*DIRECTIONS FOR THIS TASK:* Begin at the top of the following data. Copy each line exactly until you have copied the line containing "seed is not".
START PROVIDED RECORDS
-- ==== Sys2Proof/Config.lean ====
section
/-! DEFINITION. What one machine fixes and the spec leaves open (spec/00_scope.md R6): the noise seed's type,
the host's float map, the sign of a zero sample, and the input clock rate. -/

namespace Sys2Proof

/-- A value of the parameter `NOISE_SEED`: 17 bits, never zero (R6; spec/93 Part 1: "A zero seed is not
admitted: the parameter's type excludes it"). Each machine carries its own seed (assumption log 4). -/
structure NoiseSeed where
  val : BitVec 17
  val_ne_zero : val ≠ 0
  deriving DecidableEq, Repr

/-- The default seed 0x00001 the spec names (R6, R36; D14). DESIGN CHOICE, log 4. -/
def NoiseSeed.default : NoiseSeed := ⟨0x00001#17, by decide⟩

/-- The bit pattern of the host's float, read as a number; the spec leaves its format and width open
(R285, D17). DESIGN CHOICE, log 5. -/
abbrev HostFloat := Nat

/-- `FLOAT_OF`: the host float of an exact sample numerator (R6, R285; D17). A free value. Log 5. -/
opaque Config.floatOf : Int → HostFloat

/-- The host's negative zero, which a sample whose numerator is 0 may return (R285; spec/93 Part 1:
"`any value` for the float sign"). A free value. Log 6. -/
opaque Config.negativeZero : HostFloat

/-- Whether a zero sample comes out as the negative zero, from the three channels' gates and volumes (R285).
A free value. Log 6. -/
opaque Config.zeroIsNegative : List (Bool × BitVec 4) → Bool

/-- `CHIP_CLOCK_HZ`: the chip's input clock rate in hertz (R6, D22). No rule of the step depends on it. A free value. The
spec gives the rate no value and no type; that it is a rational number is the model's. DESIGN CHOICE, log 7. -/
opaque Config.chipClockHz : Rat

end Sys2Proof
end

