/-! ### Every row's word, bit by bit from spec/30_encoding.md R81 and R83 -/

theorem test_word_busInactive : decode ⟨.bus, 0b00⟩ = .ok .busInactive := by rfl
theorem test_word_busRead : decode ⟨.bus, 0b01⟩ = .ok .busRead := by rfl
theorem test_word_busWrite : decode ⟨.bus, 0b10⟩ = .ok .busWrite := by rfl
theorem test_word_busLatch : decode ⟨.bus, 0b11⟩ = .ok .busLatch := by rfl
theorem test_word_wr0ToneALo : decode ⟨.regop, 0b10000⟩ = .ok .wr0ToneALo := by rfl
theorem test_word_wr1ToneAHi : decode ⟨.regop, 0b10001⟩ = .ok .wr1ToneAHi := by rfl
theorem test_word_wr2ToneBLo : decode ⟨.regop, 0b10010⟩ = .ok .wr2ToneBLo := by rfl
theorem test_word_wr3ToneBHi : decode ⟨.regop, 0b10011⟩ = .ok .wr3ToneBHi := by rfl
theorem test_word_wr4ToneCLo : decode ⟨.regop, 0b10100⟩ = .ok .wr4ToneCLo := by rfl
theorem test_word_wr5ToneCHi : decode ⟨.regop, 0b10101⟩ = .ok .wr5ToneCHi := by rfl
theorem test_word_wr6NoisePer : decode ⟨.regop, 0b10110⟩ = .ok .wr6NoisePer := by rfl
theorem test_word_wr7Mixer : decode ⟨.regop, 0b10111⟩ = .ok .wr7Mixer := by rfl
theorem test_word_wr8AmpA : decode ⟨.regop, 0b11000⟩ = .ok .wr8AmpA := by rfl
theorem test_word_wr9AmpB : decode ⟨.regop, 0b11001⟩ = .ok .wr9AmpB := by rfl
theorem test_word_wr10AmpC : decode ⟨.regop, 0b11010⟩ = .ok .wr10AmpC := by rfl
theorem test_word_wr11EnvLo : decode ⟨.regop, 0b11011⟩ = .ok .wr11EnvLo := by rfl
theorem test_word_wr12EnvHi : decode ⟨.regop, 0b11100⟩ = .ok .wr12EnvHi := by rfl
theorem test_word_wr13EnvShape : decode ⟨.regop, 0b11101⟩ = .ok .wr13EnvShape := by rfl
theorem test_word_wr14IoA : decode ⟨.regop, 0b11110⟩ = .ok .wr14IoA := by rfl
theorem test_word_wr15IoB : decode ⟨.regop, 0b11111⟩ = .ok .wr15IoB := by rfl
theorem test_word_rd0ToneALo : decode ⟨.regop, 0b00000⟩ = .ok .rd0ToneALo := by rfl
theorem test_word_rd1ToneAHi : decode ⟨.regop, 0b00001⟩ = .ok .rd1ToneAHi := by rfl
theorem test_word_rd2ToneBLo : decode ⟨.regop, 0b00010⟩ = .ok .rd2ToneBLo := by rfl
theorem test_word_rd3ToneBHi : decode ⟨.regop, 0b00011⟩ = .ok .rd3ToneBHi := by rfl
theorem test_word_rd4ToneCLo : decode ⟨.regop, 0b00100⟩ = .ok .rd4ToneCLo := by rfl
theorem test_word_rd5ToneCHi : decode ⟨.regop, 0b00101⟩ = .ok .rd5ToneCHi := by rfl
theorem test_word_rd6NoisePer : decode ⟨.regop, 0b00110⟩ = .ok .rd6NoisePer := by rfl
theorem test_word_rd7Mixer : decode ⟨.regop, 0b00111⟩ = .ok .rd7Mixer := by rfl
theorem test_word_rd8AmpA : decode ⟨.regop, 0b01000⟩ = .ok .rd8AmpA := by rfl
theorem test_word_rd9AmpB : decode ⟨.regop, 0b01001⟩ = .ok .rd9AmpB := by rfl
theorem test_word_rd10AmpC : decode ⟨.regop, 0b01010⟩ = .ok .rd10AmpC := by rfl
theorem test_word_rd11EnvLo : decode ⟨.regop, 0b01011⟩ = .ok .rd11EnvLo := by rfl
theorem test_word_rd12EnvHi : decode ⟨.regop, 0b01100⟩ = .ok .rd12EnvHi := by rfl
theorem test_word_rd13EnvShape : decode ⟨.regop, 0b01101⟩ = .ok .rd13EnvShape := by rfl
theorem test_word_rd14IoA : decode ⟨.regop, 0b01110⟩ = .ok .rd14IoA := by rfl
theorem test_word_rd15IoB : decode ⟨.regop, 0b01111⟩ = .ok .rd15IoB := by rfl

/-- A word of the table is read with its row's width; in whole bytes the words 0-3 are the bus-mode words (log 3). -/
theorem test_tableWord :
    decodeTableWord 2 0b10 = some .busWrite ∧ decodeTableWord 5 0b00010 = some .rd2ToneBLo ∧
    decodeTableWord 8 0b11101 = some .wr13EnvShape ∧ decodeTableWord 8 0b01101 = some .rd13EnvShape ∧
    decodeTableWord 8 0b10 = some .busWrite ∧ decodeTableWord 8 32 = none ∧ decodeTableWord 2 4 = none := by decide

/-! ### The chip tick (V2.B1-V2.B6) -/

/-- V2.B2: a Read edge acts; a Read tick after a LatchAddress tick does not. -/
theorem test_busRead_edge :
    (chipAfter .busRead (withChip fun c => { c with addr := 13, env := { c.env with shape := 0xE } })).map (·.da) = some 0x0E ∧
    (chipAfter .busRead (withChip fun c =>
      { c with addr := 13, mode := .latchAddress, env := { c.env with shape := 0xE } })).map (·.da) = some 0 := by decide

/-- V2.B4: the first tick of a held Write acts, the second does not. -/
theorem test_busWrite_edge :
    (chipAfter .busWrite (withChip fun c => { c with addr := 7, da := 0x3E })).map (·.regs[7]) = some 0x3E ∧
    (chipAfter .busWrite (withChip fun c => { c with addr := 7, da := 0x3E, mode := .write })).map (·.regs[7]) = some 0 := by
  decide

/-- V2.B3: the latch takes `DA[3:0]`. -/
theorem test_busLatch_masks :
    (chipAfter .busLatch (withDA 0x1F)).map (·.addr) = some 15 ∧ (chipAfter .busLatch (withDA 0xF0)).map (·.addr) = some 0 ∧
    (chipAfter .busLatch (withDA 0x37)).map (·.addr) = some 7 := by decide

/-- R107: after every tick the mode is the tick's. -/
theorem test_busInactive_mode :
    (chipAfter .busInactive (withChip fun c => { c with mode := .read, div := 14 })).map (fun c => (c.mode, c.div)) =
      some (.inactive, 15) := by decide

/-- V2.B5: a write on a generator-tick tick is seen by that generator tick. -/
theorem test_busWrite_same_tick :
    (chipAfter .busWrite (withChip fun c =>
      { c with da := 0x09, div := 15, tone := c.tone.set 0 ⟨5, 1, false⟩ })).map (fun c => (c.tone[0].cnt, c.div)) =
      some (9, 0) := by decide

/-! ### Register writes (V2.R1-V2.R16, V2.X1-V2.X3) -/

theorem test_wr0 : (chipAfter .wr0ToneALo (withDA 0xAB)).map (fun c => (c.tone[0].period, c.regs[0])) = some (0x0AB, 0xAB) := by
  decide
theorem test_wr1 : (chipAfter .wr1ToneAHi (withDA 0xFF)).map (fun c => (c.tone[0].period, c.regs[1])) = some (0xF00, 0xFF) := by
  decide
theorem test_wr2 :
    (chipAfter .wr2ToneBLo (withDA 0x34)).map (fun c => (c.tone[1].period, c.tone[0].period)) = some (0x034, 0) := by decide
theorem test_wr3 :
    (chipAfter .wr3ToneBHi (withChip fun c => { c with da := 0x12, tone := c.tone.set 1 ⟨0x034, 1, false⟩ })).map
      (·.tone[1].period) = some 0x234 := by decide
theorem test_wr4 :
    (chipAfter .wr4ToneCLo (withChip fun c => { c with da := 0xFF, tone := c.tone.set 2 ⟨0xF00, 1, false⟩ })).map
      (·.tone[2].period) = some 0xFFF := by decide
theorem test_wr5 : (chipAfter .wr5ToneCHi (withDA 0x0F)).map (·.tone[2].period) = some 0xF00 := by decide
theorem test_wr6 : (chipAfter .wr6NoisePer (withDA 0xFF)).map (fun c => (c.noise.period, c.regs[6])) = some (31, 0xFF) := by
  decide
END PROVIDED RECORDS
*ANSWER SPACE:*
-- ==== Sys2Proof/Config.lean ====
section
/-! DEFINITION. What one machine fixes and the spec leaves open (spec/00_scope.md R6): the noise seed's type,
the host's float map, the sign of a zero sample, and the input clock rate. -/

namespace Sys2Proof

/-- A value of the parameter `NOISE_SEED`: 17 bits, never zero (R6; spec/93 Part 1: "A zero seed is not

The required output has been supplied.